Saved entries
Start of Block
/-- R13: a change of an entry, as one update of the table and one of the store. -/
theorem State.changeEntry_table (s : State) (e : Entry) :
    (s.changeEntry e).table = s.table.put
      { e with
        storeState :=
          storeStateAfter e.persistent s.table.placeFree ((s.table.find e.tag).map (·.storeState)) } := rfl

/-- R13: what a change of an entry does to the store. -/
theorem State.changeEntry_store (s : State) (e : Entry) :
    (s.changeEntry e).store = { s.store with
      commitQ :=
        if storeStateAfter e.persistent s.table.placeFree ((s.table.find e.tag).map (·.storeState)) = .dirty
        then queueCommit s.store.commitQ e.tag else s.store.commitQ
      engine := s.store.engine.markChanged e.tag } := rfl

/-- A change of one field of a held entry leaves every other entry. -/
theorem State.modifyEntry_find (s : State) (tag : Tag) (f : Entry → Entry) (e : Entry) (h : s.table.find tag = some e)
    (hf : (f e).tag = tag) (u : Tag) :
    (s.modifyEntry tag f).table.find u = if u = tag then some (f e) else s.table.find u := by
  simp [State.modifyEntry, h, hf]

/-- A change of no order pair leaves the summary (R6). -/
theorem State.modifyEntry_summary (s : State) (tag : Tag) (f : Entry → Entry) (hf : ∀ e, (f e).tag = e.tag ∧
    (f e).pair = e.pair) : (s.modifyEntry tag f).table.summary = s.table.summary := by
  unfold State.modifyEntry
  split
  · rename_i e h
    have he := RecordTable.find_tag h
    simp [RecordTable.heldTerm, (hf e).1, he, h, Entry.term, (hf e).2]
  · rfl


end Sys2Proof.Machine
end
End of Block
## EXERCISE OBJECTIVE
Each record must be output exactly, with none omitted.

## SOLUTION TO THIS TASK
/-- R13: a change of an entry, as one update of the table and one of the store. -/
theorem State.changeEntry_table (s : State) (e : Entry) :
    (s.changeEntry e).table = s.table.put
      { e with
        storeState :=
          storeStateAfter e.persistent s.table.placeFree ((s.table.find e.tag).map (·.storeState)) } := rfl

/-- R13: what a change of an entry does to the store. -/
theorem State.changeEntry_store (s : State) (e : Entry) :
    (s.changeEntry e).store = { s.store with
      commitQ :=
        if storeStateAfter e.persistent s.table.placeFree ((s.table.find e.tag).map (·.storeState)) = .dirty
        then queueCommit s.store.commitQ e.tag else s.store.commitQ
      engine := s.store.engine.markChanged e.tag } := rfl

/-- A change of one field of a held entry leaves every other entry. -/
theorem State.modifyEntry_find (s : State) (tag : Tag) (f : Entry → Entry) (e : Entry) (h : s.table.find tag = some e)
    (hf : (f e).tag = tag) (u : Tag) :
    (s.modifyEntry tag f).table.find u = if u = tag then some (f e) else s.table.find u := by
  simp [State.modifyEntry, h, hf]

/-- A change of no order pair leaves the summary (R6). -/
theorem State.modifyEntry_summary (s : State) (tag : Tag) (f : Entry → Entry) (hf : ∀ e, (f e).tag = e.tag ∧
    (f e).pair = e.pair) : (s.modifyEntry tag f).table.summary = s.table.summary := by
  unfold State.modifyEntry
  split
  · rename_i e h
    have he := RecordTable.find_tag h
    simp [RecordTable.heldTerm, (hf e).1, he, h, Entry.term, (hf e).2]
  · rfl


end Sys2Proof.Machine
end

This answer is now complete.